Raid aereo a Sanaa, Yemen. Fonte: Wikimedia Commons.

Raid aereo a Sanaa, Yemen. Fonte: Wikimedia Commons.

L’imposizione dell’embargo sarebbe dovuta, in particolare, alle violazioni dell’Arabia Saudita in Yemen e al timore che le armi vengano utilizzate nella campagna saudita nel Paese.

I membri del Parlamento Europeo, durante la seduta che si è tenuta mercoledì 13 settembre 2017 nella città francese di Strasburgo, hanno sottolineato che l’esportazione di armi all’Arabia Saudita è contraria alla posizione dei Paesi dell’Unione.

In tale occasione, il Parlamento ha votato la decisione dell’imposizione dell’embargo al Paese del Golfo, invitando, inoltre, alla creazione di un ente di controllo per le operazioni di vendita delle armi e all’imposizione di sanzioni contro tutti i Paesi europei che non rispettano la posizione dell’Unione.

La decisione del Parlamento Europeo include tre questioni importanti.

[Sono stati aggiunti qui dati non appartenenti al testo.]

/-- Settles O46: by the alarm that is named and the state of its entry. -/
theorem shelving : Obligations.Shelving := by
  refine ⟨fun s w m serves => ⟨fun above => ?_, fun id hid => ⟨fun top => ?_, fun low none => ?_, fun low listed => ?_⟩⟩,
    fun s w serves => ⟨fun above => ?_, fun id hid shown => ?_⟩, fun s id e x sound on listed shelved hx => ?_⟩
  · change execShelve w m s = _
    rw [execShelve, request_served serves, alarmIdOf_above above]
  · change execShelve w m s = _
    rw [execShelve, request_served serves, alarmIdOf_val hid]
    exact congrArg _ (if_pos top)
  · change execShelve w m s = _
    rw [execShelve, request_served serves, alarmIdOf_val hid]
    dsimp only
    rw [if_neg low, none]
  · obtain ⟨e, he⟩ := Option.ne_none_iff_exists'.mp listed
    have status : (if clampNat m.toNat 1 480 = m.toNat then Status.ok else .clamped)
        = if 1 ≤ m.toNat ∧ m.toNat ≤ 480 then .ok else .clamped := if_congr (by rw [clampMinutes_eq]; omega) rfl rfl
    have acts : exec (.shelve w m) s = .next (finish s ((s.shelveEntry id (min 480 (max 1 m.toNat))).reply 12
        (if 1 ≤ m.toNat ∧ m.toNat ≤ 480 then .ok else .clamped) (w16 (min 480 (max 1 m.toNat))) [])) := by
      rw [← status, ← clampMinutes_eq]
      change execShelve w m s = _
      rw [execShelve, request_served serves, alarmIdOf_val hid]
      dsimp only
      rw [if_neg low, he]
    refine ⟨_, acts, shelveEntry_list _, rfl, State.still_of_plant ?_⟩
    rw [reply_plant, State.shelveEntry_plant, ← reply_plant]
  · change execUnshelve w s = _
    rw [execUnshelve, request_served serves, alarmIdOf_above above]
  · change execUnshelve w s = _
    rw [execUnshelve, request_served serves, alarmIdOf_val hid]
    dsimp only
    cases he : s.al.entry? id with
    | none => rfl
    | some e => exact congrArg _ (if_neg (shown e he))
  · have made := endShelve_made sound listed
    rcases hx with ⟨rfl, d, hd, due⟩ | ⟨w, rfl, hw, serves⟩
    · have acts : exec (.shelveExpiry id) s = .next (finish s (s.endShelve id)) := by
        change execShelveExpiry id s = _
        unfold execShelveExpiry
        rw [listed]
        exact congrArg _ (if_pos ⟨shelved, by rw [hd]; exact (due_some s d).mpr due⟩)
      exact ⟨_, acts, made.raised, made.removed, fun ⟨w, h⟩ => (by cases h)⟩
    · have acts : exec (.unshelve w) s = .next (finish s ((s.endShelve id).ok 13)) := by
        change execUnshelve w s = _
        rw [execUnshelve, request_served serves, alarmIdOf_val hw]
        dsimp only
        rw [listed]
        exact congrArg _ (if_pos shelved)
      have answered := made.answered 13
      exact ⟨_, acts, answered.raised, answered.removed, fun _ => rfl⟩

end Sys2Proof.Proofs
end

section
/-! PROOF. ALERT frames in the floor alarm view (O47; 08 section 8.2). -/

namespace Sys2Proof.Proofs
open Sys2Proof.Machine

section

variable {s : State} {n : Station} {id : AlarmId} {st : AlarmState} {seq : Word} {time : Stamp}

theorem setView_li (s : State) (v : List Mirror) (full : Bool) : (s.setView v full).li = s.li := by
  unfold State.setView
  dsimp only
  split <;> rfl
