/-- Access codes (R331). -/
inductive Access where
  | const | ro | wo | rw | cfg
  deriving DecidableEq, Repr

/-- The Range column (R330). -/
inductive Range where
  | any
  | span (lo hi : Nat)
  | spanOr (lo hi other : Nat)
  | mult (lo hi m : Nat)
  | mask (m : Nat)
  | maskNZ (m : Nat)
  | list (vs : List Nat)
  | bias | eccInject | reqSelect | prio | masterEn | cancel
  deriving DecidableEq, Repr

/-- One dictionary entry; `lo` and `hi` bound its size in bytes. -/
structure Entry where
  key : Nat
  typ : EType
  acc : Access
  lo  : Nat
  hi  : Nat
  rng : Range
  deriving DecidableEq, Repr

/-- The value lies in the range. One of `ECC_INJECT` with a bit of [31:24] set lies outside it (DESIGN CHOICE, log entry 77). -/
def Range.ok (r : Range) (v : Nat) : Bool :=
  match r with
  | .any => true
  | .span lo hi => decide (lo ≤ v) && decide (v ≤ hi)
  | .spanOr lo hi o => (decide (lo ≤ v) && decide (v ≤ hi)) || v == o
  | .mult lo hi m => decide (lo ≤ v) && decide (v ≤ hi) && v % m == 0
  | .mask m => Nat.land v m == v
  | .maskNZ m => Nat.land v m == v && v != 0
  | .list vs => vs.contains v
  | .bias => decide (v ≤ 2097151) || decide (4294967296 - 2097151 ≤ v)
  | .eccInject => bits v 31 24 == 0 && decide (bits v 5 0 ≤ 33) && (!bit v 21 || decide (bits v 20 16 ≤ 3))
  | .reqSelect => decide (v / 16 ≤ 5)
  | .prio => bits v 31 24 == 0 && (List.range 6).all (fun r => ((List.range 6).map (fun m => v / 16 ^ m % 16)).contains r)
  | .masterEn => v % 8 == 7 && decide (v < 64)
  | .cancel => Nat.land v 0xFF01FF == v && decide (bits v 8 0 ≤ 127) && decide (1 ≤ bits v 23 16)
      && decide (bits v 8 0 + bits v 23 16 ≤ 128)
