-- ==== Sys2Proof/Machine/Save.lean ====
section
/-! DEFINITION. The save and restore engine (15_states_power.md R364 to R369): the start of a save or restore, the save image,
and what a restore does with an image. -/

namespace Sys2Proof.Machine

/-! ### The start (R366, R367, R368) -/

/-- Slots of a context that are in use, in ascending order. -/
def Blk.ctxSlots (b : Blk) (ctx : Nat) : List Nat :=
  ((List.range 64).map (fun i => 64 * ctx + i)).filter (fun s => (b.tile s).inUse)

/-- Rows whose `ROW_VALID` bit is set. -/
def validRows (v : BitVec 64) : List Nat := (List.range 64).filter (fun r => v.getLsbD r)

/-- The tile header of R365. -/
def Tile.header (t : Tile) (k : Nat) : List Byte :=
  let st := match t.state with | .loading => 2 | .overflowed => 2 | x => x.code
  let fl := (if t.zread then 1 else 0) + (if t.unrecomp then 2 else 0) + (if t.abandoned then 4 else 0)
  [BitVec.ofNat 8 k, BitVec.ofNat 8 st, BitVec.ofNat 8 fl, BitVec.ofNat 8 t.startRow] ++ leBytes 4 t.shape
  ++ leBytes 8 t.rowValid.toNat ++ leBytes 2 t.epoch ++ leBytes 2 t.scaleSlot ++ [BitVec.ofNat 8 (validRows t.rowValid).length]
  ++ List.replicate 11 0

/-- The Anise range of the saved tiles: first slot and count (R366). -/
def saveRange (anise : Bool) (heads : List (Nat × List Byte)) : Nat × Nat :=
  match heads.map (fun h => fieldAt h.2 18 2) with
  | [] => (0, 0)
  | x :: xs =>
    let lo := xs.foldl min x
    if anise then (lo, xs.foldl max x + 1 - lo) else (0, 0)

/-- Bytes of a save image before it is filled up to a multiple of 32. -/
def saveSize (heads : List (Nat × List Byte)) (count : Nat) : Nat :=
  64 + (heads.map (fun h => 32 + (byteAt h.2 20).toNat * (shRB (fieldAt h.2 4 4) + 72))).sum + 48 * count

/-- Round up to a multiple of `m`. -/
def roundUp (n m : Nat) : Nat := ceilDiv n m * m

/-- Every slot of a context is released as by `TREL`. -/
def Blk.releaseCtx (b : Blk) (ctx : Nat) : Blk :=
  ((List.range 64).map (fun i => 64 * ctx + i)).foldl (fun b s => if (b.tile s).inUse then b.release 0x61 s else b)
    { b with heldCfg := b.heldCfg.filter (fun d => d.slot / 64 != ctx) }

/-- A save or restore ends with `SR_STATUS` `status`: its operation leaves its queue, what it still had on its way to the banks is
dropped, and a tile in hand ends its write (R367). -/
def Blk.srEnd (b : Blk) (status : Nat) : Blk :=
  if b.sr.phase = 0 then b
  else
    let b1 := match b.sr.hand with
      | some x => b.writeEnds 0x61 x.slot x.gen false true
      | none => b
    let b2 := { b1 with writes := b1.writes.filter (fun w => b.sr.isSave || b.sr.op != some w.op) }
    (match b.sr.op.bind b2.op? with | some o => b2.finishOp o | none => b2).endSR status

/-- The engine's own read or write operation, of opcode `opc` on `port`, under requester 14 (06_sumac.md R137), unless a `TSAVE` or
`TREST` has brought one. -/
def Blk.srOp (b : Blk) (opc port : Nat) : Blk :=
  if b.sr.op.isSome then b
  else
    let o : Op :=
      { id := b.opNo, d := { opc := opc, port := port, endpt := 12, slotCycle := 0x1FFFFF, deadline := 0x1FFFFF }, role := .save,
        opn := true, tick := b.tick.tick, releasedAt := b.tick.wall + 1 }
    Blk.enqueue { b with ops := b.ops ++ [o], opNo := b.opNo + 1, sr := { b.sr with op := some o.id } } port 14 o.id

/-- A save takes its tile headers and the list of its rows from the tile status table, which it reads as M3 (R366, step 1;
12_service_matrix.md R305). -/
def Blk.saveTables (b : Blk) : Blk :=
  if b.sr.phase ≠ 2 || !b.sr.tables then b
  else if !b.engineFree 7 then b.engineWait 7 false
  else
    let slots := b.ctxSlots b.sr.ctx
    let heads := slots.map (fun s => (s, (b.tile s).header (s % 64)))
    let size := saveSize heads (saveRange b.sr.anise heads).2
    let b1 := { b with sr := { b.sr with tables := false } }
    if b.sr.limit < roundUp size 1024 then b1.srEnd 4
    else
      let todo := slots.flatMap (fun s => (validRows (b.tile s).rowValid).map (fun r => (s, r)))
      Blk.srOp { b1 with sr := { b1.sr with heads := heads, todo := todo } } 0x60 3

/-- The engine starts: a save reads the tile status table, a restore releases the context. -/
def Blk.srStart (b : Blk) : Blk :=
  let b1 := ({ b with sr := { b.sr with
    phase := 2, late := false, stamp := b.stamp, tables := b.sr.isSave, heads := [], todo := [], rows := [], image := [], parts := 0, tn0 := none,
    pos := 0, left := 0, prev := none, hand := none, scaled := false } }).setReg K.SR_STATUS 2
  if b.sr.isSave then b1.saveTables else (b1.releaseCtx b.sr.ctx).srOp 0x61 5

/-- While the engine is free, the oldest `TSAVE` or `TREST` that heads its queue takes it (R368). -/
def Blk.srNext (b : Blk) : Blk :=
  if b.sr.phase ≠ 0 || !b.ticking then b
  else match b.ops.find? (fun o => (o.d.opc == 0x60 || o.d.opc == 0x61) && o.role == .main && b.isHead o) with
    | none => b
    | some o => { b with sr := { phase := 1, isSave := o.d.opc == 0x60, ctx := o.d.ctx, base := o.d.base, limit := o.d.limit,
                                 anise := o.d.opf, op := some o.id } }.srStart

La prima è la mancanza di strumenti comuni a livello europeo per l’acquisto di armi. La seconda questione riguarda la creazione di un comitato di controllo e l’imposizione di sanzioni nei confronti dei Paesi che non si rispettano la posizione dell’Europa. La terza questione è l’imposizione di un embargo sulla vendita di armi all’Arabia Saudita.

Il Parlamento, inoltre, ha invitato i Paesi Europei a potenziare la trasparenza in merito agli accordi di vendita di armi e al controllo dell’utilizzo delle stesse dopo l’acquisto.

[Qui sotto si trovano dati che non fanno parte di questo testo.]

-- ==== Sys2Proof/Machine/Sumac.lean ====
section
/-! DEFINITION. Open-slot arbitration (06_sumac.md): candidates, rank, grants, aging, deadline misses and hogging; what each grant
does (05_ports.md R127 to R132; gather, 08_route_merge.md R172 to R176); delivery from the return buffers. -/

namespace Sys2Proof.Machine

/-! ### What the schedule owns in a cycle (R94, R115, R140) -/

/-- Shape of a slot for an operation in flight. -/
def Op.shapeOf (o : Op) (s : Nat) : Nat := if readsTile o.d.opc && s == o.d.slot then o.srcShape else o.dstShape

/-- Scheduled and replay accesses, of operations in flight and of descriptors still to issue in this tick. While the counter is frozen there
are none: an open write granted then is not tested against claims of the cycles after the resumption (DESIGN CHOICE, log entry 102). -/
def schedAccs (st : Store) (b : Blk) : List Acc :=
  if !b.moving then []
  else
    let p := b.reg K.PROG_NOW
    (b.ops.filter (fun o => !o.opn && o.role != .preload && o.tick == b.tick.tick)).flatMap (fun o =>
      accessesOf b o.shapeOf o.idx { o.d with slotCycle := o.base } 0)
    ++ (if b.sched.on then (st.program p).filter (fun x =>
      isScheduled x.2 && decide (b.sched.next ≤ x.1) && !b.sched.early.any (fun e => e.1 == x.1)) else []).flatMap
      (fun x => accessesOf b (loadShape st b p x.1) x.1 x.2 0)

/-- Claims are numbers: a bank group 0 to 7 (`Blk.claimOf`), quarter position `q` of a port, and from 64 on an endpoint's bus. -/
def posNo (port q : Nat) : Nat := 16 + 4 * port + q

/-- The bus of an endpoint: `SR` uses those of `LS-I` and `LS-O` (R120). -/
def busNo (endpt : Nat) (write : Bool) : Nat := if endpt = 12 then (if write then 72 else 73) else 64 + endpt

/-- The slot whose held scrub runs in this cycle: in held cycles for which no granted write has fixed a group (R95). -/
def Blk.heldScrub (b : Blk) : Option Nat :=
  if !b.ticking || !b.groupsActive || !b.tick.frozen || b.fixed.any (fun f => f.1 == b.tick.wall && decide (f.2 < 16)) then none
  else (b.heldCfg.head?).map (fun d => d.slot)

/-- Claims taken for the cycle `lat` cycles from now, by the scrub of a held `TCFG`, the schedule, and earlier grants (R94). A
scheduled read of a dead slot or of a pad row claims no group in its cycle (R91). An endpoint's bus belongs to the round of an access
whose beat comes when that of a transfer granted in the round would: at once for a write, six cycles later for a read (R117, R143). -/
def claimed (b : Blk) (as : List Acc) (lat : Nat) : List Nat :=
  let c := b.tick.lcyc + lat
  let live (r : Nat × Nat × Nat) : Bool := let x := b.rowRead r.1 r.2.1; x != .dead && x != .pad
  (if lat = 0 && b.heldScrub.isSome then List.range 8 else [])
  ++ (as.filter (fun a => a.bank == c)).flatMap (fun a => (a.rows.filter (fun r => a.write || lat != 0 || live r)).map (fun r => r.2.2))
  ++ (as.filter (fun a => decide (a.cyc ≤ c) && decide (c < a.cyc + a.span))).flatMap (fun a => a.qs.map (posNo a.port))
  ++ (as.filter (fun a => a.bus.any (fun x => x.2 == if a.write then c else c + 6))).map (fun a => match a.bus with
    | some x => busNo x.1 a.write | none => 64)
  ++ (b.fixed.filter (fun f => f.1 == b.tick.wall + lat)).map (fun f => f.2)

/-- Open quarter positions of a port in this cycle. -/
def openQuarters (b : Blk) (as : List Acc) (port : Nat) : List Nat :=
  let cs := claimed b as 0
  (List.range 4).filter (fun q => !cs.contains (posNo port q))

/-! ### Candidates (R141) -/

/-- A candidate and its one transfer. `pick`: for a gather 0 the index-row read, else the entry's sequence number + 1; for
an SE-M operation 0 the offered beat, else the row number + 1 of a root write. -/
structure Cand where
  id    : Nat
  op    : Nat := 0
  endpt : Nat := 13
  qs    : List Nat
  /-- what it claims besides: cycles from the grant, claim number -/
  claims : List (Nat × Nat) := []
  units : List Nat := []
  slot  : Nat := 0
  offer : Option Beat := none
  pick  : Nat := 0
  deriving DecidableEq, Repr

/-- Claims and power units of rows that are read from the banks. -/
def Blk.rowClaims (b : Blk) (rs : List (Nat × Nat)) : List (Nat × Nat) × List Nat :=
  let live := rs.filter (fun x => let r := b.rowRead x.1 x.2; r != .dead && r != .pad)
  (live.map (fun x => (0, b.claimOf x.1 x.2)), live.map (fun x => 8 + b.groupOf x.1 x.2))

/-- A claim of the candidate is taken. -/
def Cand.clashes (c : Cand) (b : Blk) (as : List Acc) : Bool := c.claims.any (fun x => (claimed b as x.1).contains x.2)

/-- A bank group of the candidate is taken (R141). -/
def Cand.groupBusy (c : Cand) (b : Blk) (as : List Acc) : Bool :=
  c.claims.any (fun x => decide (x.2 < 16) && (claimed b as x.1).contains x.2)

/-- The return buffer of a read-side endpoint has room (R127). -/
def Blk.room (b : Blk) (e : Nat) : Bool := decide ((b.outs.filter (fun x => x.opn && x.endpt == e)).length < 8)

/-- The beat offered on an endpoint bus since an earlier cycle. -/
def offerOn (offers : List Offer) (e : Nat) : Option Beat :=
  (offers.find? (fun x => x.endpt == e && x.early)).map (fun x => x.beat)

/-- A candidate that reads tile rows for an endpoint or the loop path. -/
def readCand (b : Blk) (o : Op) (id : Nat) : Option Cand :=
  let rows := if o.d.opc = 0x21 then
      let r0 := (quadOf o.d o.srcShape o.n).1
      [r0, r0 + 1, r0 + 2, r0 + 3] else [accessRow o.d o.srcShape o.n]
  let rs := rows.map (fun r => (o.d.slot, r))
  let (cl, us) := b.rowClaims rs
  let loop := isLoop o.d.opc
  let row := accessRow o.d o.srcShape o.n
  let dst := [o.d.wport, 8 + b.groupOf o.d.dst row]
  let wqs := if converts o.d.opc (shFmt o.dstShape) then
      loopQuarters o.srcShape o.dstShape o.d.qsplit (o.n % perRow o.srcShape o.d.qsplit)
    else if o.d.qsplit then (accessQuarters o.d o.srcShape o.n).filter (fun q => decide (q < shQuarters o.dstShape))
    else List.range (shQuarters o.dstShape)
  let store := o.d.opc = 0x11
  let cur := !store || (b.currentXfer true).any (fun x => x.op == o.id && x.delivered)
  if o.taken || rs.any (fun x => b.rowRead x.1 x.2 == .hold) || !cur then none
  else if loop then
    if !b.heldCfg.isEmpty || b.fenced o.d.wport then none
    else some { id := id, op := o.id, endpt := 14, qs := accessQuarters o.d o.srcShape o.n, slot := o.d.slot,
                claims := cl ++ (14, b.claimOf o.d.dst row) :: wqs.map (fun q => (5, posNo o.d.wport q)),
                units := [o.d.port] ++ us ++ dst }
  else if !b.room o.d.endpt || b.epOut o.d.endpt then none
  else some { id := id, op := o.id, endpt := o.d.endpt, qs := if o.d.opc = 0x21 then [0, 1, 2, 3] else accessQuarters o.d o.srcShape o.n,
              claims := (0, busNo o.d.endpt false) :: cl, slot := o.d.slot, units := [o.d.port] ++ us }

/-- A candidate that takes a beat of `VU-Z`, `LS-I` or `LK-I` (R128, R156; 10_descriptors.md R247). -/
def writeCand (b : Blk) (o : Op) (id : Nat) (offers : List Offer) : Option Cand :=
  let row := accessRow o.d o.dstShape o.n
  match offerOn offers o.d.endpt with
  | none => none
  | some bt =>
    let mine := match o.d.opc with
      | 0x10 => bt.qen != 0 && (b.currentXfer false).any (fun x => x.op == o.id)
      | 0x51 => (byteAt bt.sb 96).toNat == o.d.chan && (byteAt bt.sb 97).toNat == row
          && b.ops.all (fun p => p.d.opc != 0x51 || p.d.chan != o.d.chan || decide (o.id ≤ p.id))
      | _ => true
    if o.taken || !mine || b.epOut o.d.endpt || !b.heldCfg.isEmpty then none
    else some { id := id, op := o.id, endpt := o.d.endpt, qs := accessQuarters o.d o.dstShape o.n,
                claims := [(9, b.claimOf o.d.slot row), (0, busNo o.d.endpt true)],
                units := [o.d.port, 8 + b.groupOf o.d.slot row], slot := o.d.slot, offer := some bt }

/-- Ready root writes of an SE-M operation. -/
def SemOp.readyRows (m : SemOp) (wall : Nat) : List MRow := m.rows.filter (fun r => r.ready.any (fun t => decide (t ≤ wall)))

/-- The root write of a ready row, by which SE-M's bus is not used (08_route_merge.md R180). -/
def rootCand (b : Blk) (o : Op) (r : MRow) : Cand :=
  { id := o.d.req, op := o.id, endpt := 15, qs := List.range (shQuarters (b.tile r.slot).shape), claims := [(9, b.claimOf r.slot r.row)],
    units := [5], slot := r.slot, pick := o.rowNo r + 1 }

/-- The take of an offered SE-M data beat; what it puts into the write path claims its group for c+14 (R180). None: the beat is
refused. -/
def semOffer (b : Blk) (o : Op) (m : SemOp) (bt : Beat) : Option Cand :=
  let slot := o.semSlot bt
  let shape := if o.d.opc = 0x32 then o.dstShape else (b.tile slot).shape
  (semTake b o m bt {}).map (fun b1 =>
    { id := o.d.req, op := o.id, endpt := 4, qs := List.range (shQuarters shape), units := [5], slot := slot, offer := some bt,
      claims := (0, busNo 4 true) :: (b1.writes.drop b.writes.length).map (fun w => (14, b.claimOf w.slot w.row)) })

/-- A candidate of an SE-M operation: a ready root write before a new beat (08_route_merge.md R180). -/
def semCand (b : Blk) (o : Op) (offers : List Offer) : Option Cand :=
  match b.sems.find? (fun m => m.op == o.id) with
  | none => none
  | some m =>
    if !b.semOpen o m then none
    else match m.readyRows b.tick.wall with
      | r :: _ => some (rootCand b o r)
      | [] => match offerOn offers 4 with
        | some bt =>
          if [1, 3, 5].contains (byteAt bt.sb 96).toNat && (b.semTarget bt).any (fun x => x.1.id == o.id) then semOffer b o m bt
          else none
        | none => none

/-- An SE-M data beat offered since an earlier cycle that the merge unit refuses, in a round or not (R187). -/
def semRefuse (b : Blk) (offers : List Offer) : Blk :=
  if !b.ticking || b.busLow 4 || b.fenced 5 then b
  else match offerOn offers 4 with
    | some bt => match b.semTarget bt with
      | some (o, m) => if [1, 3, 5].contains (byteAt bt.sb 96).toNat && (semTake b o m bt {}).isNone then b.refuse o else b
      | none => b
    | none => b

/-- The next preload row of a `TMERGE` (R184). -/
def Blk.preloadRow (b : Blk) (o : Op) : Option (Op × SemOp × MRow) :=
  match b.op? o.idx, b.sems.find? (fun m => m.op == o.idx) with
  | some p, some m => (m.rows.find? (fun r => r.needsPre && r.preload.isNone && !r.done)).map (fun r => (p, m, r))
  | _, _ => none

def preloadCand (b : Blk) (o : Op) (id : Nat) : Option Cand :=
  match b.preloadRow o with
  | none => none
  | some (_, _, r) =>
    if 1024 ≤ b.bufUsed then none
    else some { id := id, op := o.id, endpt := 15, qs := List.range (shQuarters o.dstShape), claims := [(0, b.claimOf r.slot r.row)],
                units := [o.d.port, 8 + b.groupOf r.slot r.row], slot := r.slot }

/-- The engine's candidate in a save: the next valid row of its context (15_states_power.md R366, step 3). -/
def saveCand (b : Blk) (o : Op) (id : Nat) : Option Cand :=
  match b.sr.todo with
  | (s, row) :: _ =>
    if b.sr.phase = 2 && b.sr.op = some o.id && b.rowRead s row != .hold then
      some { id := id, op := o.id, endpt := 12, qs := List.range (shQuarters (b.tile s).shape),
             claims := [(0, busNo 12 false), (0, b.claimOf s row)], units := [o.d.port, 8 + b.groupOf s row], slot := s }
    else none
  | [] => none

/-- The engine's candidate in a restore: the next row whose record is in, or else the take of a beat of the image, which needs no quarter
position of the port (05_ports.md R120; 15_states_power.md R367, step 4; log entry 25). -/
def restoreCand (b : Blk) (o : Op) (id : Nat) (offers : List Offer) : Option Cand :=
  let beat : Option Cand := match offerOn offers 8, b.currentXfer false with
    | some bt, some x =>
      if bt.qen != 0 && !b.epOut 8 && (b.op? x.op).any (fun p => p.role == .image) then
        some { id := id, op := o.id, endpt := 8, qs := [], claims := [(0, busNo 8 true)], units := [o.d.port], offer := some bt }
      else none
    | _, _ => none
  if b.sr.phase ≠ 2 || b.sr.op ≠ some o.id || !b.heldCfg.isEmpty then none
  else match b.sr.hand with
    | some x => match x.rows, b.nextRecord x with
      | row :: _, some _ =>
        some { id := id, op := o.id, endpt := 12, qs := List.range (shQuarters (fieldAt x.head 4 4)), claims := [(9, b.claimOf x.slot row)],
               units := [o.d.port, 8 + b.groupOf x.slot row], slot := x.slot }
      | _, _ => beat
    | none => beat

/-! ### The gather queue (R172 to R176) -/

/-- An index value names no live source row (R173): the live-row count is that of the cycle before (03_tile_registers.md R72). -/
def Blk.indexFault (b : Blk) (d : Desc) (i : Nat) : Bool :=
  let t := b.seenTile (d.srcBase + i / 64)
  decide (d.srcTiles ≤ i / 64) || !t.inUse || decide (t.live ≤ i % 64)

Secondo quanto riferito da Al-Jazeera in lingua araba, la paura dell’Unione Europea in merito alla questione della vendita di armi all’Arabia Saudita non sarebbe una novità. Il 25 febbraio 2016, infatti, durante una riunione, il Parlamento aveva chiesto di imporre un embargo sulla vendita di armi a Riad, a causa delle sue attività in Yemen.

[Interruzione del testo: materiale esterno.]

/-! ### The first tick (R35) -/

/-- Logical cycle 0 of the first tick begins: Running. `pulse`: in follow mode the start pulse stood for `TICK_OUT`; a `SYNC_IN` pulse that
is accepted before the start pulse begins the tick too, and no start pulse follows (DESIGN CHOICE, log entry 84). What was granted in
Armed counts in no tick (R136). A tick unit that has failed its comparison fails again (16_faults.md R380; log entry 98). -/
def Blk.firstTick (b : Blk) (pulse : Bool) : Blk :=
  let t := b.tick
  let t1 : TickUnit := { wall := t.wall, tick := b.cfg K.TICK_START % 2 ^ 40, holdIn := t.holdIn }
  let t2 : TickUnit :=
    { t1 with tickOutEnd := if pulse then t.tickOutEnd else t.wall + 4, freezeAt := if t.holdIn then [t.wall] else [] }
  let b1 := { b with
    lc := .running, tick := t2, sched := { b.sched with grants := [] }, flt := { b.flt with firsts := [] },
    ring := { b.ring with hbWall := 0 } }
  let b2 := b1.setReg K.PROG_NOW 0
  let b3 := if pulse then (b2.setSync 0 true).setSync 2 false else b2
  if b3.flt.badTick then b3.cellOut 0x0B01 255 else b3

/-- A `RUN` waits for its first tick. -/
def Blk.awaitsTick (b : Blk) : Bool := b.lc == .armed && b.tick.runAt.isSome

/-- `SYNC_IN_PULSE`: the filter (01_boundary.md R16), then the windows. -/
def syncInPulse (width : Nat) (b : Blk) : Blk :=
  if b.lc == .off || b.cfg K.SYNC_MODE = 0 then b
  else if width < 4 then b.count K.SYNC_GLITCHES
  else if b.awaitsTick then b.firstTick true
  else if b.ticking then b.syncPulse
  else b

def execSyncInPulse (width : Nat) (s : State) : Host.Outcome State Fault Refusal :=
  .next (s.cyc (fun st b => (syncInPulse width b).serve st))

/-- `SYNC_WINDOW_CLOSE` (R39). -/
def execSyncWindowClose (s : State) : Host.Outcome State Fault Refusal :=
  .next (s.upd (fun _ b =>
    if !b.ticking || b.cfg K.SYNC_MODE = 0 || !b.tick.lateOpen then b
    else
      let b1 := if b.tick.lateSeen || b.tick.missed then b else b.syncMiss
      { b1 with tick := { b1.tick with lateOpen := false, missed := false } }))

/-- `FIRST_TICK_START` (R35). -/
def execFirstTickStart (s : State) : Host.Outcome State Fault Refusal :=
  .next (s.cyc (fun st b => if b.awaitsTick then (b.firstTick (b.cfg K.SYNC_MODE == 1)).serve st else b))

/-- `START_PULSE` (01_boundary.md R17). -/
def execStartPulse (s : State) : Host.Outcome State Fault Refusal :=
  .next (s.upd (fun _ b =>
    if b.awaitsTick && b.cfg K.SYNC_MODE == 1 && !b.tick.startDriven then
      { b with tick := { b.tick with startDriven := true, tickOutEnd := b.tick.wall + 4 } } else b))

/-- `RUN_PULSE_TIMEOUT` (R35): the `RUN` is abandoned. -/
def execRunPulseTimeout (s : State) : Host.Outcome State Fault Refusal :=
  .next (s.upd (fun _ b =>
    if b.awaitsTick && b.cfg K.SYNC_MODE == 1 then
      (({ b with tick := { b.tick with runAt := none, startDriven := false } }).setSync 2 false).event 0x0103 1 255
    else b))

Numerose organizzazioni umanitarie hanno accusato l’Arabia Saudita di violazione dei diritti umani nel conflitto yemenita. Il 12 settembre 2017, Human Rights Watch aveva pubblicato un rapporto nel quale accusava la coalizione araba, a guida saudita, di aver commesso crimini di guerra in Yemen, con particolare riferimento all’uccisione di civili, tra i quali molti bambini. L’ultima strage di civili da parte della coalizione risale al 23 agosto 2017, quando un raid aereo della coalizione aveva causato il crollo del secondo piano di un hotel, situato a Sanaa, e la conseguente morte di almeno 35 civili.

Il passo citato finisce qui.